Start of Block
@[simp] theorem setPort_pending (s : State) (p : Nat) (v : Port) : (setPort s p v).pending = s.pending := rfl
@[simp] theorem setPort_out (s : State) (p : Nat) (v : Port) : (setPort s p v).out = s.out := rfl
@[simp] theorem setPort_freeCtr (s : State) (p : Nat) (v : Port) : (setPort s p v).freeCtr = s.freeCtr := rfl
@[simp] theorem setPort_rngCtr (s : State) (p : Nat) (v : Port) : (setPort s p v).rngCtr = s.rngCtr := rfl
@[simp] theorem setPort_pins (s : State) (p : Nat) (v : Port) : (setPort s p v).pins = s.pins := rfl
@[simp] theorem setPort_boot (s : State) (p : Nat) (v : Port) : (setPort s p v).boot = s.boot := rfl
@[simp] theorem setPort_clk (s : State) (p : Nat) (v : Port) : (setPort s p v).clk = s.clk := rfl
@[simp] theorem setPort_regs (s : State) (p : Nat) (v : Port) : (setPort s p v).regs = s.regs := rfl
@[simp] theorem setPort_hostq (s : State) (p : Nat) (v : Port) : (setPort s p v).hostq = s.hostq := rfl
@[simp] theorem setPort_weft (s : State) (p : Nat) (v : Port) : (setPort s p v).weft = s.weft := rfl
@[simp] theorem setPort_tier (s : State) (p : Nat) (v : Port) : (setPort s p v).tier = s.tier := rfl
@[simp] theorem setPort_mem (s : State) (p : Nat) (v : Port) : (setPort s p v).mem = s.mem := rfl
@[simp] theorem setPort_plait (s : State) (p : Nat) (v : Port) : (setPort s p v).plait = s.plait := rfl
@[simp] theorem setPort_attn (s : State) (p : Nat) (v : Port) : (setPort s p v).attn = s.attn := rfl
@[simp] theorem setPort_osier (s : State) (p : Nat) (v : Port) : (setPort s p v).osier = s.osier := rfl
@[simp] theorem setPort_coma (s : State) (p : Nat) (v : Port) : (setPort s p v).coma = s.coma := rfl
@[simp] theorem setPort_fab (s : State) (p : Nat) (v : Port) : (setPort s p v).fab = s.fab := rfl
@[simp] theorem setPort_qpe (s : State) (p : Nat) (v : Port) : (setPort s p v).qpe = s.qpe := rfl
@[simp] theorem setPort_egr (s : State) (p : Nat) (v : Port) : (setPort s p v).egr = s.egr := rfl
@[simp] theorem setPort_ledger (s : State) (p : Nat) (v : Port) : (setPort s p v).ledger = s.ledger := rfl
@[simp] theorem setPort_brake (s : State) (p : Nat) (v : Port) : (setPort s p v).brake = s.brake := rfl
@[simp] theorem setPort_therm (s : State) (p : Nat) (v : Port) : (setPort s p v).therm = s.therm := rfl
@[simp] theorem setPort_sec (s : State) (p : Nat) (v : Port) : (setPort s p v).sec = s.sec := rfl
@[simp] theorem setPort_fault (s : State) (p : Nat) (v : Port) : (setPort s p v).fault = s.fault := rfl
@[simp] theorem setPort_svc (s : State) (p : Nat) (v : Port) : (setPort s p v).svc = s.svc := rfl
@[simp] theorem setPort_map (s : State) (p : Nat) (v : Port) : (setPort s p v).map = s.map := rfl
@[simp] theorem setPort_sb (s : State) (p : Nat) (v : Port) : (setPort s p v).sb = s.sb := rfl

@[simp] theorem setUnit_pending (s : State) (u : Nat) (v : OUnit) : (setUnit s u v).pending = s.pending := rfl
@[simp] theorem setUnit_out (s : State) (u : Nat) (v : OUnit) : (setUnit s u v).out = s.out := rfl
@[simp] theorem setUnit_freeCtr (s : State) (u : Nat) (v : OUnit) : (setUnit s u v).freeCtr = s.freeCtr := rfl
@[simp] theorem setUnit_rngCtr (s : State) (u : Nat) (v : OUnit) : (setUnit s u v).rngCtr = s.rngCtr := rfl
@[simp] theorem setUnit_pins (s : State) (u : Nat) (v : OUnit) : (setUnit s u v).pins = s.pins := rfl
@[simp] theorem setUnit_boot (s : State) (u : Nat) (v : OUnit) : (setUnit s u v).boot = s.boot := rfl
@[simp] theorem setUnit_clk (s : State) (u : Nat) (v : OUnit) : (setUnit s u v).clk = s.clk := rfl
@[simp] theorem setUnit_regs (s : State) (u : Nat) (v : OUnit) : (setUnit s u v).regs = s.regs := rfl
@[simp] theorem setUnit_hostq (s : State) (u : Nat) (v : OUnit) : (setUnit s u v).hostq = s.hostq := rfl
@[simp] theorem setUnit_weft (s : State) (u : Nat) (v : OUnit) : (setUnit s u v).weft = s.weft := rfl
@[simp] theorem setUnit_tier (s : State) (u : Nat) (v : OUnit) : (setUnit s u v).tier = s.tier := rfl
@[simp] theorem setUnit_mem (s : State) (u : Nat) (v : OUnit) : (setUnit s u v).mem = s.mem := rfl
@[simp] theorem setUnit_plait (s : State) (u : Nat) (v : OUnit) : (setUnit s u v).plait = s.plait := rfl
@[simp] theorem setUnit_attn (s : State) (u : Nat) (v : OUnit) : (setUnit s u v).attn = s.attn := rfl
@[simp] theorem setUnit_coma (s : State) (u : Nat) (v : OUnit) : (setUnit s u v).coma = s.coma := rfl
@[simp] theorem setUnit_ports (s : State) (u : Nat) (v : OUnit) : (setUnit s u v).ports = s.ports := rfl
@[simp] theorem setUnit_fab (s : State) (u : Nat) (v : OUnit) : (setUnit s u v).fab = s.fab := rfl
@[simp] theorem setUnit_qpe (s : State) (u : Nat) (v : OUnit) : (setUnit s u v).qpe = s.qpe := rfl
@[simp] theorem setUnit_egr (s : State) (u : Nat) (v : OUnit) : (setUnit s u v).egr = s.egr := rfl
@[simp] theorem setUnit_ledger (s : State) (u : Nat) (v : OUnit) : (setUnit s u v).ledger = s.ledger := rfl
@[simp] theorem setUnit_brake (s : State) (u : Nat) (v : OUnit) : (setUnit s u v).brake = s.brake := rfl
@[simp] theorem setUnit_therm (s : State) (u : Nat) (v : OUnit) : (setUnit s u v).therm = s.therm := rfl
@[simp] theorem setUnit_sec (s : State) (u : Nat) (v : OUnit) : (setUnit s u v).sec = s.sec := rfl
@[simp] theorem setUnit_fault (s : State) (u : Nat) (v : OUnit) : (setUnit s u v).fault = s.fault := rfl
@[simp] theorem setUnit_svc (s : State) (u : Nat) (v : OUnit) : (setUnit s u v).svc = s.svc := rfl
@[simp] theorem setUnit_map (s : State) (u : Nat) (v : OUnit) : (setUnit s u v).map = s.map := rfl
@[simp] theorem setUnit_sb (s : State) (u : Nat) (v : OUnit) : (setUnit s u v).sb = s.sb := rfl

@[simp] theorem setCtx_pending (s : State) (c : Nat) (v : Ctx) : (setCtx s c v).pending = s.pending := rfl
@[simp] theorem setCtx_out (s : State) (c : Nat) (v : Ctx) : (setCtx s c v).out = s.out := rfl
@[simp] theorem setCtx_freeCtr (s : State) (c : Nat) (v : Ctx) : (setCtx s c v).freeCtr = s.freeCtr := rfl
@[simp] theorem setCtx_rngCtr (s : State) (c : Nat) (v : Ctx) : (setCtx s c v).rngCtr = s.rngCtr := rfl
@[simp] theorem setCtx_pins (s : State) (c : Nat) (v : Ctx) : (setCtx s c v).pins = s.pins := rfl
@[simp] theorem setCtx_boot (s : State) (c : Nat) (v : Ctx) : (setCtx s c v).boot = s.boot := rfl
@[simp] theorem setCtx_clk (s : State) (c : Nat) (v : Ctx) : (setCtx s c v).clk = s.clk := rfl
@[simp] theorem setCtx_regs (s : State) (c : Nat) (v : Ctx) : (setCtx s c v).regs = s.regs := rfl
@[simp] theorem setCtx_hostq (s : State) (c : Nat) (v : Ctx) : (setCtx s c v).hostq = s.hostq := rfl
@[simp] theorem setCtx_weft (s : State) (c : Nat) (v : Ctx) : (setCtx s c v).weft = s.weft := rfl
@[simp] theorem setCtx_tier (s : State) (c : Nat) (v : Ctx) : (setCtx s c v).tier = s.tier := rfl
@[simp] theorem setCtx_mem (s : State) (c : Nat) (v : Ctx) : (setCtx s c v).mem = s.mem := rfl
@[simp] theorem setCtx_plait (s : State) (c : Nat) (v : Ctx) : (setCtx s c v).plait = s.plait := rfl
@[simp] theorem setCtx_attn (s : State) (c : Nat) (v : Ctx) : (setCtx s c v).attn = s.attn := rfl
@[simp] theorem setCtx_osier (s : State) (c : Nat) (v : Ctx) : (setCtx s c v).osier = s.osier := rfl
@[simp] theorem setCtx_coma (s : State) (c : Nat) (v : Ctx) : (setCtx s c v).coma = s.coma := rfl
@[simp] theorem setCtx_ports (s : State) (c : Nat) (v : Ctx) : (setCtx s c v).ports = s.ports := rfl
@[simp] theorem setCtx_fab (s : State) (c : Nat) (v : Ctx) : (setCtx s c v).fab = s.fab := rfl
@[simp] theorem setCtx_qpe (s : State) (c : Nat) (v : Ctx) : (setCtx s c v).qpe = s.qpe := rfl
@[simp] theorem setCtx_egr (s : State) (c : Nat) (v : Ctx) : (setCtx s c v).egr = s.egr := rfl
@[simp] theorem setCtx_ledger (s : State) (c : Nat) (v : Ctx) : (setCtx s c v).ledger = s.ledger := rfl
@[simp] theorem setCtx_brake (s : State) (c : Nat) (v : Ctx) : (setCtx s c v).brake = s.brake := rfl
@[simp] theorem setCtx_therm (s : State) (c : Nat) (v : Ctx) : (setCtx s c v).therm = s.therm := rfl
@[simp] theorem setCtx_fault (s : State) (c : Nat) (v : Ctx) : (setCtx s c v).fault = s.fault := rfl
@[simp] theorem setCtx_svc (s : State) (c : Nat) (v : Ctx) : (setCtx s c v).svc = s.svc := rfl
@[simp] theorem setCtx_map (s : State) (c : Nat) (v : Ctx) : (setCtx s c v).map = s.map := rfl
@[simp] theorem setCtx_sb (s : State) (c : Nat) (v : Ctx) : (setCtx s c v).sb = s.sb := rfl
End of Block
Start of Block
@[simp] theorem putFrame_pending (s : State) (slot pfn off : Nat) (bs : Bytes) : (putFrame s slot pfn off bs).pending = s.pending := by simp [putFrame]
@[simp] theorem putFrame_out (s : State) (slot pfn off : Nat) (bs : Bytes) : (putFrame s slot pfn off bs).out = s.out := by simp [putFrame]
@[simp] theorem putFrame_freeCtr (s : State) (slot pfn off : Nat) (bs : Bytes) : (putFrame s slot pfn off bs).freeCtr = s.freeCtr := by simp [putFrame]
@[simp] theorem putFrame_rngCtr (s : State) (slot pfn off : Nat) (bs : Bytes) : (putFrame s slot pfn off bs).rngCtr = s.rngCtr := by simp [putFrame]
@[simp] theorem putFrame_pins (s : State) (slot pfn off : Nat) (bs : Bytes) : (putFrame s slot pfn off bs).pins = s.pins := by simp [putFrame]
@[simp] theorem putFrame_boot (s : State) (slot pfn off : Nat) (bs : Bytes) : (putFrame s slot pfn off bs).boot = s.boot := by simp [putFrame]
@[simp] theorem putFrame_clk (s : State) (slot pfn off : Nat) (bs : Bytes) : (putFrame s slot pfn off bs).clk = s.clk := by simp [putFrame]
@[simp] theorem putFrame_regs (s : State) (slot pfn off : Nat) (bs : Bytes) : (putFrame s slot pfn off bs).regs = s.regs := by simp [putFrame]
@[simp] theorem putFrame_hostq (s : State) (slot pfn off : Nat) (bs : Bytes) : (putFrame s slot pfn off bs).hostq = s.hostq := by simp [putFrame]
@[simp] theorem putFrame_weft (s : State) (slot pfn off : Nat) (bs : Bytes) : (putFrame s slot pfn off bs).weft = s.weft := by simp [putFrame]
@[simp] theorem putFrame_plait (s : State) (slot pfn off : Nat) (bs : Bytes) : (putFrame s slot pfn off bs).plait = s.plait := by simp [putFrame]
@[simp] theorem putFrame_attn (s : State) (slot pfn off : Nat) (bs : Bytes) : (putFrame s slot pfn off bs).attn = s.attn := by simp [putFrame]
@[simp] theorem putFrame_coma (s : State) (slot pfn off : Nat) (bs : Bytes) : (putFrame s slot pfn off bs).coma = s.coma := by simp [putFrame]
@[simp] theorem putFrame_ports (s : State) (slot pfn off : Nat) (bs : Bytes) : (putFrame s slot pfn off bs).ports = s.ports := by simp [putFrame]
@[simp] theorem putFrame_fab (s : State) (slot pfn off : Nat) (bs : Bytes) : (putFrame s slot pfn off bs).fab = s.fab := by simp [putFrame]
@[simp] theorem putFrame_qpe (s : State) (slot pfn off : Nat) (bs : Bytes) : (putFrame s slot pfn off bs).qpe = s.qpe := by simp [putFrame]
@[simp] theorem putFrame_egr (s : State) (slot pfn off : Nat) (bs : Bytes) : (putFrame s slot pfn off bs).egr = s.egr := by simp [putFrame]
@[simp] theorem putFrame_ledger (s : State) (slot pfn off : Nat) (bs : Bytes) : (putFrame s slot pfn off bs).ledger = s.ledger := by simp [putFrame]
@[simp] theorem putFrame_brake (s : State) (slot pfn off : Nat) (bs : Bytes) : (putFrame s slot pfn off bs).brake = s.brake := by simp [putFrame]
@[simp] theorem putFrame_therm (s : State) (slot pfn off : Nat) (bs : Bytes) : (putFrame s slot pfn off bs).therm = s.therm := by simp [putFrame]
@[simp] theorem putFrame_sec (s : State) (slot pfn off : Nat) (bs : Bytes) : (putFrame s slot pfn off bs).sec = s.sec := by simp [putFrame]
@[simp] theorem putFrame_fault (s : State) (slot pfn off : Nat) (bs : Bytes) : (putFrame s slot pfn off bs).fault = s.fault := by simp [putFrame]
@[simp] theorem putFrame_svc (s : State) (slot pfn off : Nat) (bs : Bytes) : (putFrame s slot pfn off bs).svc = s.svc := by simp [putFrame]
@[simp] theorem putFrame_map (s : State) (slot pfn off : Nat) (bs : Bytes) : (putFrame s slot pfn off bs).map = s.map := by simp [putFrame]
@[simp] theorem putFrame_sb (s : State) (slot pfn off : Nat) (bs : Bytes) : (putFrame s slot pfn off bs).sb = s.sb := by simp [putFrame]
End of Block
Start of Block
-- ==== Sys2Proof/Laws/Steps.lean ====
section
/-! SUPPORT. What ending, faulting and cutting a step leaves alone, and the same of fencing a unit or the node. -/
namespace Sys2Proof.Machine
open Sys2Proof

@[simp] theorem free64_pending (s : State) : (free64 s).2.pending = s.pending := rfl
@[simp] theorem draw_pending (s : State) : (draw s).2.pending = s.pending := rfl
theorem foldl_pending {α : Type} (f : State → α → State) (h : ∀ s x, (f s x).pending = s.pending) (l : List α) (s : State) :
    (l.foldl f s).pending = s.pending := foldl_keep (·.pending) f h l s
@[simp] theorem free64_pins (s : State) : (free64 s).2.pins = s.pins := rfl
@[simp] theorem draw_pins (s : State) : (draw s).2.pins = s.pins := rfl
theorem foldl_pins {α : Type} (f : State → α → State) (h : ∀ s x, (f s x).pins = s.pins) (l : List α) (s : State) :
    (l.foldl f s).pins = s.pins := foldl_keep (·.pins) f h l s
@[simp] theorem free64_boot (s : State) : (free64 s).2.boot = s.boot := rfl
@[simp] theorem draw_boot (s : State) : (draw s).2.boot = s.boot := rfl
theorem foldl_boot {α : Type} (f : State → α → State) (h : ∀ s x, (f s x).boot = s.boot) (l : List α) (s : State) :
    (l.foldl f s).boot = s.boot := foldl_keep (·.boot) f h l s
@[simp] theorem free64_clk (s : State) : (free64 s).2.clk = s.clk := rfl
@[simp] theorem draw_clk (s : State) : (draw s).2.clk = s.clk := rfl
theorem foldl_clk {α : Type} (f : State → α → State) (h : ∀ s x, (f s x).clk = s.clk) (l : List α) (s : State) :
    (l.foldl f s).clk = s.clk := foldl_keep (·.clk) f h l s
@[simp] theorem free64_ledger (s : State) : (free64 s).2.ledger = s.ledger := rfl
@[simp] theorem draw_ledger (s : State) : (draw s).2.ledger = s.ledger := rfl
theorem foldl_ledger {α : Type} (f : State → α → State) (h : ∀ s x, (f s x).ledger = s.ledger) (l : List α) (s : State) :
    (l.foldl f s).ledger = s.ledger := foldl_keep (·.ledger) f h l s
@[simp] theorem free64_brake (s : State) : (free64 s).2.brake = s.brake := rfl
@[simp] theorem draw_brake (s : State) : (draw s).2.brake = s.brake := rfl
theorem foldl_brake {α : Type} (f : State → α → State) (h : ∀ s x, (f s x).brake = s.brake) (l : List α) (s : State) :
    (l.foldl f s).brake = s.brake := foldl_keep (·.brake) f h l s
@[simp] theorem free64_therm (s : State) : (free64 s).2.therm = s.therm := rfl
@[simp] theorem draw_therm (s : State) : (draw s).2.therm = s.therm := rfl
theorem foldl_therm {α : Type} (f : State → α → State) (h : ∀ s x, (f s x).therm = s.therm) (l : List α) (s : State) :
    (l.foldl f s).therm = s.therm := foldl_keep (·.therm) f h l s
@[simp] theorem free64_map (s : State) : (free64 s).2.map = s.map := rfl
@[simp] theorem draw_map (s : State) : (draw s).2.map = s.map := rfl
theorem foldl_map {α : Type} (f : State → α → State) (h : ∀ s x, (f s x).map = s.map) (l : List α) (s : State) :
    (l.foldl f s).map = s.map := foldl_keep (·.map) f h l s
End of Block
## [WORK REQUEST]
Which lines above run from the one containing "(free64 s).2.pins = s.pins := rfl" down to the one containing "(l.foldl f s).pins"? Repeat exactly those, both ends included, and nothing else.

## [ANSWER TO THIS TASK]
@[simp] theorem free64_pins (s : State) : (free64 s).2.pins = s.pins := rfl
@[simp] theorem draw_pins (s : State) : (draw s).2.pins = s.pins := rfl
theorem foldl_pins {α : Type} (f : State → α → State) (h : ∀ s x, (f s x).pins = s.pins) (l : List α) (s : State) :
    (l.foldl f s).pins = s.pins := foldl_keep (·.pins) f h l s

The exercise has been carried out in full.